Friday, March 29, 2024

PC-Based Wireless Control for Toy Car

By Bodhibrata Mukhopadhyay, Gourabsil & Subhajit Mazumdar

Controlling the toy car

‘W’ forward movement (Q1=1, Q2=0, Q3=1, Q4=0). The toy car moves forward when all the motors move clockwise. To achieve this, the output logic at Q1, Q2, Q3 and Q4 should be high (1), low (0), high (1) and low (0), respectively. Character ‘W’ is defined in the code to give 1010 bits in the output. That is, when you type ‘W’ character from the keyboard, the microcontroller generates 1010 bits at its port pins `p1.1 through p1.4. This signal is sent to relay-driver section T1 through T4.

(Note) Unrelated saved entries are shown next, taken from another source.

-- ==== Sys2Proof/Machine/State.lean ====
section
/-! DEFINITION. The state: everything 10_state R20 gives the block, the response port of R32, the chain of
45_chain_reference R150, the observation histories of 00_scope R8, the configuration of R5, and the host's and the
environment's inputs not yet taken (R185, R176). Plain data throughout. -/

namespace Sys2Proof.Machine

/-- A line level: not driven, Low, High (00_scope R10). -/
inductive Level where
  | z
  | l
  | h
  deriving DecidableEq, Repr

/-- The five lines (R10). -/
inductive Line where
  /-- Data. -/
  | ds
  /-- Shift-Clock. -/
  | shcp
  /-- Latch-Clock. -/
  | stcp
  /-- Output-Enable, active-Low. -/
  | oe
  /-- Master-Clear, active-Low. -/
  | mr
  deriving DecidableEq, Repr

/-- The five line registers `lvl[X]` (R24). -/
structure Lines where
  ds : Level
  shcp : Level
  stcp : Level
  oe : Level
  mr : Level
  deriving DecidableEq, Repr

/-- All five lines released (R33, R190). -/
def Lines.released : Lines := ⟨.z, .z, .z, .z, .z⟩

/-- The operating modes (R27). -/
inductive Mode where
  | init
  | idle
  | busy
  | failed
  deriving DecidableEq, Repr

/-- Which micro-sequence is running (R28). -/
inductive Cur where
  | none
  | init
  | commit
  | mreset
  deriving DecidableEq, Repr

/-- The response codes (30_encoding R76). -/
inductive Code where
  | ok
  | unavail
  | errRange
  | errIllegal
  | errPin
  deriving DecidableEq, Repr

/-- One response: the command word it answers, the code, the data (R8, R76). -/
structure Response where
  word : Word
  code : Code
  data : Word
  deriving DecidableEq, Repr

/-- A line-write event: `W(line, level)`, or `WF(line, level)` for a failed write (R8, R176). -/
inductive Event where
  | w (line : Line) (level : Level)
  | wf (line : Line) (level : Level)
  deriving DecidableEq, Repr

/-- The chained chips: the shift stage and the storage stage, index 0 nearest the host (R150). -/
structure Chain where
  sh : List Bool
  q : List Bool
  deriving DecidableEq, Repr

/-- What the host does in one step (R185, R32). -/
inductive HostMove where
  /-- `cmd_valid = 0`. -/
  | wait
  /-- `cmd_valid = 1` with this word in this step only: withdrawn if it is not accepted. -/
  | present (w : Word)
  /-- `cmd_valid = 1` with this word, held until it is accepted. -/
  | issue (w : Word)
  /-- `rst = 1` in this step, with the strap `ctrl_avail` at this value from here on. -/
  | reset (ctrlAvail : Bool)
  deriving DecidableEq, Repr

/-- The bank as data: (register, byte) pairs, registers strictly rising, no byte 0x00 listed; an unlisted
register holds 0x00, the reset contents of R33. -/
abbrev Memory := List Host.Cell

/-- Faults: the machine stops. -/
inductive Fault where
  /-- Raised by the controller's step when `cur` and `upc` name no micro-operation. The spec gives no such
  state (R20, R28); no run from reset reaches it. Safe: the model stops. -/
  | noMicroOp
  deriving DecidableEq, Repr

/-- Refusals: no behaviour is given. -/
inductive Refusal where
  /-- Raised by an arm of `exec` whose instruction has no meaning yet; no arm does. Safe: the model stops. -/
  | notModelled (mnemonic : String)
  /-- Raised by every step and every command under a configuration that is not well formed: R6 "a model refuses
  (gives no behaviour to) a configuration that is not well formed". Safe: the model stops. -/
  | illFormedConfig
  deriving DecidableEq, Repr

/-- The state of the machine. -/
structure State where
  /-- The configuration (R5), constant while the block runs. -/
  cfg : Cfg
  /-- `bits[0..N-1]`, the bank (R21). -/
  bits : Memory
  /-- `lvl[X]`, the line registers (R24). -/
  lines : Lines
  /-- The cached Output-Enable state (R26). -/
  outputEnabled : Bool
  /-- The operating mode (R27). -/
  mode : Mode
  /-- The running micro-sequence (R28). -/
  cur : Cur
  /-- The position in it (R28). -/
  upc : Nat
  /-- Sticky: a programmer error has been reported since reset (R29). -/
  perr : Bool
  /-- Sticky: a line write has failed since reset (R29). -/
  pf : Bool
  /-- The response port of the step just taken: `rsp_valid`, and `rsp_code` and `rsp_data` when it is 1 (R32). -/
  rsp : Option Response
  /-- The chips (R150): environment. -/
  chain : Chain
  /-- The line writes since reset, oldest first (R8): observation. -/
  trace : List Event
  /-- The responses since reset, oldest first (R8): observation. -/
  responses : List Response
  /-- The host's moves not yet made (R185): environment. -/
  host : List HostMove
  /-- The answers not yet given to "does this line write fail?" (R176): environment; none left means no. -/
  pinErr : List Bool
  /-- How many failed writes have drawn a level so far: the model's own, for the free value of R176. -/
  draws : Nat
  deriving DecidableEq, Repr

/-- The chips at power-up: 8*N stages of arbitrary contents (R150; log entry 3). -/
def Chain.powerUp (n : Nat) : Chain :=
  ⟨(List.range (8 * n)).map Config.powerUpShift, (List.range (8 * n)).map Config.powerUpStorage⟩

/-- The machine right after `rst` at power-up, for any configuration: the "after `rst`" column of R33. -/
def State.powerUp (cfg : Cfg) : State where
  cfg := cfg
  bits := []
  lines := Lines.released
  outputEnabled := !cfg.oeBound
  mode := .init
  cur := .init
  upc := 0
  perr := false
  pf := false
  rsp := none
  chain := Chain.powerUp cfg.n
  trace := []
  responses := []
  host := []
  pinErr := []
  draws := 0

/-- The machine right after reset, in the default configuration of R5 (log entry 1). -/
def State.reset : State := State.powerUp Cfg.default

end Sys2Proof.Machine
end

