-- ==== Sys2Proof/Laws/Commands.lean ====
section
/-! SUPPORT. Each command as one acceptance: what `exec` is, said once per command (40_bank_ops R90 to R93, 41_commit
R112, 42_oe_mr_status R131, R133, R136). With `State.accept_idle` and `State.accept_cases` this is all a proof about
a command needs. -/

namespace Sys2Proof.Machine

theorem exec_setbit (idx : Nat) (v : Bool) (s : State) :
    exec (.setbit idx v) s = s.accept fun s =>
      if bitInRange s.cfg idx then
        { s with bits := s.bits.bitWrite idx v }.respond (encode (.setbit idx v)) .ok 0
      else s.raise .range (encode (.setbit idx v)) := rfl

theorem exec_setall (v : Bool) (s : State) :
    exec (.setall v) s = s.accept fun s =>
      { s with bits := Memory.fill s.cfg.n (fillByte v) }.respond (encode (.setall v)) .ok 0 := rfl

theorem exec_getbit (idx : Nat) (s : State) :
    exec (.getbit idx) s = s.accept fun s =>
      if bitInRange s.cfg idx then s.respond (encode (.getbit idx)) .ok (zextBit (s.bits.bitRead idx))
      else s.raise .range (encode (.getbit idx)) := rfl

theorem exec_rdbyte (reg : Nat) (s : State) :
    exec (.rdbyte reg) s = s.accept fun s =>
      if regInRange s.cfg reg then s.respond (encode (.rdbyte reg)) .ok (zextByte (s.bits.read reg))
      else s.raise .range (encode (.rdbyte reg)) := rfl

theorem exec_commit (s : State) : exec .commit s = s.accept fun s => s.startSequence .commit := rfl

/-- SETOE with its one `Drive` resolved by the oracle (R131, R176). -/
theorem exec_setoe (v : Bool) (s : State) :
    exec (.setoe v) s = s.accept fun s =>
      if v = s.outputEnabled then s.respond (encode (.setoe v)) .ok 0
      else if s.cfg.oeBound then
        if s.writeFails then (s.askedOracle.driveFails .oe (!v)).raise .pinFault (encode (.setoe v))
        else { s.askedOracle.driveSucceeds .oe (!v) with outputEnabled := v }.respond (encode (.setoe v)) .ok 0
      else s.respond (encode (.setoe v)) .unavail 0 := by
  show execSetoe v s = _
  unfold execSetoe
  congr 1
  funext s
  rw [State.drive_eq]
  by_cases hw : s.writeFails = true <;> simp [hw]

theorem exec_mreset (s : State) :
    exec .mreset s = s.accept fun s =>
      if s.cfg.mrBound then s.startSequence .mreset else s.respond (encode .mreset) .unavail 0 := rfl

theorem exec_status (s : State) :
    exec .status s = s.accept fun s => s.respond (encode .status) .ok s.statusWord := rfl

/-- `exec` is one acceptance, whatever the command. -/
theorem exec_accept (i : Instr) : ∃ run : State → State, ∀ s, exec i s = s.accept run := by
  cases i with
  | setbit idx v => exact ⟨_, exec_setbit idx v⟩
  | setall v => exact ⟨_, exec_setall v⟩
  | getbit idx => exact ⟨_, exec_getbit idx⟩
  | rdbyte reg => exact ⟨_, exec_rdbyte reg⟩
  | commit => exact ⟨_, exec_commit⟩
  | setoe v => exact ⟨_, exec_setoe v⟩
  | mreset => exact ⟨_, exec_mreset⟩
  | status => exact ⟨_, exec_status⟩

end Sys2Proof.Machine
end

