-- ==== Sys2Proof/Tests/Slice0.lean ====
section
/-! SUPPORT. The model's own tests (expected results from 95_test_vectors and the rules' examples), the well-formedness
smoke tests, and for every statement with hypotheses a witness that meets them. -/

namespace Sys2Proof.Tests

open Sys2Proof Sys2Proof.Machine

/-! Decoding: words written out from the encoding of R71, R73: `op` (4) `v` (1) `arg` (11). -/

theorem test_decode_setbit : decodeWord 0b0001_1_00000001001#16 = .ok (.setbit 9 true) := by rfl
theorem test_decode_setall : decodeWord 0b0010_1_00000000000#16 = .ok (.setall true) := by rfl
theorem test_decode_getbit : decodeWord 0b0011_0_00000011111#16 = .ok (.getbit 31) := by rfl
theorem test_decode_rdbyte : decodeWord 0b0100_0_00011111111#16 = .ok (.rdbyte 255) := by rfl
theorem test_decode_commit : decodeWord 0b0101_0_00000000000#16 = .ok .commit := by rfl
theorem test_decode_setoe : decodeWord 0b0110_1_00000000000#16 = .ok (.setoe true) := by rfl
theorem test_decode_mreset : decodeWord 0b0111_0_00000000000#16 = .ok .mreset := by rfl
theorem test_decode_status : decodeWord 0b1000_0_00000000000#16 = .ok .status := by rfl

/-- 95_test_vectors 2.1: illegal words, and why. -/
theorem test_decode_illegal :
    decodeWord 0x2001 = .error (.reservedField 0x2) ∧ decodeWord 0x3FFF = .error (.reservedField 0x3) ∧
    decodeWord 0x5800 = .error (.reservedField 0x5) ∧ decodeWord 0x0FFF = .error (.unassignedOpcode 0x0) ∧
    decodeWord 0x9000 = .error (.unassignedOpcode 0x9) := ⟨rfl, rfl, rfl, rfl, rfl⟩

/-- R73: the masks make the rows disjoint: two rows ask different bits of some position both look at. -/
theorem test_rows_disjoint :
    opcodeRows.Pairwise (fun r r' => r.mask &&& r'.mask &&& (r.matchBits ^^^ r'.matchBits) ≠ 0) := by decide

/-- R77: the words of the spec's examples. -/
theorem test_encode_examples :
    encode (.setbit 0 true) = 0x1800 ∧ encode (.setbit 9 false) = 0x1009 ∧ encode (.getbit 31) = 0x301F ∧
    encode (.rdbyte 3) = 0x4003 ∧ encode (.setoe true) = 0x6800 := by decide

/-- R77, R78: text. -/
theorem test_assemble :
    asmLine ['S', 'E', 'T', 'B', 'I', 'T', ' ', '9', ',', ' ', '0'] = .command (.setbit 9 false) ∧
    asmLine ['G', 'E', 'T', 'B', 'I', 'T', ' ', '0', 'x', '1', 'F', ' ', ';', 'x'] = .command (.getbit 31) ∧
    asmLine ['O', 'E', 'O', 'N'] = .command (.setoe true) ∧
    asmLine ['R', 'D', 'B', 'Y', 'T', 'E', ' ', '2', '0', '4', '8'] = .error := by decide
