/-- The registers of a SCH page, part 2 (R233). -/
def rowsSCH2 : List RegRow := [
  { off := 0x154 },
  { off := 0x158, soft := 0xFFF },
  { off := 0x15C, soft := 0xFFFFFFFF },
  { off := 0x160 },
  { off := 0x164 },
  { off := 0x180, count := 16, reset := 0x7D000, soft := 0xFFFFFF1F },
  { off := 0x1C0, count := 8, reset := 0x1000, soft := 0x3FFFF7F },
  { off := 0x1E0, count := 8, soft := 0xFFFFFFFF },
  { off := 0x200, count := 8, stride := 8 },
  { off := 0x204, count := 8, stride := 8 },
  { off := 0x240, count := 8 },
  { off := 0x260 },
  { off := 0x264 },
  { off := 0x268 },
  { off := 0x26C },
  { off := 0x270 },
  { off := 0x274 },
  { off := 0x278 },
  { off := 0x27C },
  { off := 0x280 }]

/-- The registers of a SCH page, part 3 (R233). -/
def rowsSCH3 : List RegRow := [
  { off := 0x284 },
  { off := 0x288 },
  { off := 0x28C },
  { off := 0x290 },
  { off := 0x2A0, count := 8, soft := 0xFFFF },
  { off := 0x300 },
  { off := 0x304 },
  { off := 0x400, count := 16 },
  { off := 0x800, count := 192, stride := 8, soft := 0xFFFFFFFF },
  { off := 0x804, count := 192, stride := 8, soft := 0x87FFFFFF }]

/-- The registers of a SCH page. -/
def rowsSCH : List RegRow := rowsSCH1 ++ rowsSCH2 ++ rowsSCH3

/-- The registers of a FLT page (R513). -/
def rowsFLT : List RegRow := [
  { off := 0x100, reset := 0x3, soft := 0x3 },
  { off := 0x104 },
  { off := 0x108, reset := 0x9C4, soft := 0xFFFFFFFF },
  { off := 0x10C, reset := 0x1F4, soft := 0xFFFFFFFF },
  { off := 0x110 },
  { off := 0x114 },
  { off := 0x118 },
  { off := 0x11C },
  { off := 0x120 },
  { off := 0x124 },
  { off := 0x134, count := 13 },
  { off := 0x400, count := 512 }]

/-- The registers of a VGL page (R539). -/
def rowsVGL : List RegRow := [
  { off := 0x100, soft := 0x7 },
  { off := 0x104 },
  { off := 0x108 },
  { off := 0x10C, soft := 0xFFFFFFFF },
  { off := 0x110, soft := 0xFFFFFFFF },
  { off := 0x114 },
  { off := 0x118 },
  { off := 0x11C },
  { off := 0x120 },
  { off := 0x124 },
  { off := 0x128 },
  { off := 0x12C, reset := 0x2000, soft := 0xFFFFFFFF },
  { off := 0x130, reset := 0xFC0 },
  { off := 0x134 },
  { off := 0x140, count := 4 },
  { off := 0x150, count := 3 }]

/-- The registers of a TIL page, part 1 (R192). -/
def rowsTIL1 : List RegRow := [
  { off := 0x100, reset := 0x7F0 },
  { off := 0x104, reset := 0x3AC },
  { off := 0x108 },
  { off := 0x10C },
  { off := 0x110 },
  { off := 0x114 },
  { off := 0x118 },
  { off := 0x11C },
  { off := 0x120 },
  { off := 0x124 },
  { off := 0x128 },
  { off := 0x12C },
  { off := 0x130 },
  { off := 0x134 },
  { off := 0x138 },
  { off := 0x13C },
  { off := 0x140 },
  { off := 0x144 },
  { off := 0x148 },
  { off := 0x14C }]

/-- The registers of a TIL page, part 2 (R323). -/
def rowsTIL2 : List RegRow := [
  { off := 0x150 },
  { off := 0x154 },
  { off := 0x158 },
  { off := 0x15C },
  { off := 0x160, count := 4 },
  { off := 0x170 },
  { off := 0x174 },
  { off := 0x178 },
  { off := 0x180 },
  { off := 0x184 }]

/-- The registers of a TIL page. -/
def rowsTIL : List RegRow := rowsTIL1 ++ rowsTIL2

/-- The registers of a MEM page, part 1 (R296). -/
def rowsMEM1 : List RegRow := [
  { off := 0x100, reset := 0x101, soft := 0x101 },
  { off := 0x104 },
  { off := 0x108 },
  { off := 0x10C },
  { off := 0x110 },
  { off := 0x114 },
  { off := 0x118 },
  { off := 0x11C },
  { off := 0x120 },
  { off := 0x124, reset := 0x40, soft := 0xFFFFFFFF },
  { off := 0x128 },
  { off := 0x12C, soft := 0xF },
  { off := 0x130 },
  { off := 0x140, count := 8, reset := 0x80, soft := 0x87 },
  { off := 0x160, count := 8, reset := 0x80 },
  { off := 0x180, count := 8 },
  { off := 0x200, count := 128 },
  { off := 0x400, soft := 0xFFFFFFFF },
  { off := 0x404, soft := 0xFFFFFFFF },
  { off := 0x408 }]

/-- The registers of a MEM page, part 2 (R296). -/
def rowsMEM2 : List RegRow := [
  { off := 0x40C },
  { off := 0x410, reset := 0x1 },
  { off := 0x414, reset := 0x1E, soft := 0xFFFFFFFF },
  { off := 0x418 },
  { off := 0x41C }]

/-- The registers of a MEM page. -/
def rowsMEM : List RegRow := rowsMEM1 ++ rowsMEM2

‘S’ backward movement (Q1=0, Q2=1, Q3=0, Q4=1). The backward movement takes place when all the motors move anticlockwise. So signal 0101 is sent to relay-driver section T1 through T4. Character ‘s’ is defined in the code to give 0101 bits in the output.

‘D’ right drift (Q1=1, Q2=0, Q3=1, Q4=0 (for 54 ms) and Q1=1, Q2=0, Q3=0, Q4=0 (for 108 ms)). Right drift is possible by rotating the left motors at a high speed and the right motors at a low speed. This is possible with the pulse-width-modulated (PWM) pulse given to the right motors. The right motors are given a pulse train of 33 percent duty cycle so that these rotate at one-third the speed of the left motors. The car takes a right turn in forward direction resulting in a drift. So signal 1010 is sent for 54 ms and a signal of 1000 for the next 108 ms to transistors T1 through T4. Character ‘D’ is defined in the code to generate the 1010 and 1000 signals with 54 ms and 108 ms delays, respectively.

‘A’ left drift (Q1=1, Q2=0, Q3=1, Q4=0 (for 54 ms) and Q1=0, Q2=0, Q3=1, Q4=0 (for 108 ms)). Left drift is possible by rotating the right motors at a high speed and the left motors at a low speed. This is possible with the PWM pulse given to the left motors. The left motors are given a pulse train of 33 percent duty cycle so that these rotate at one-third the speed of the right motors. The car takes a left turn in forward direction, resulting in a drift. So signal 1010 is sent for 54 ms and signal 0010 for the next 108 ms to transistors T1 through T4. Character ‘A’ is defined in the code to generate 1010 and 0010 signals with 54ms and 108ms delays, respectively.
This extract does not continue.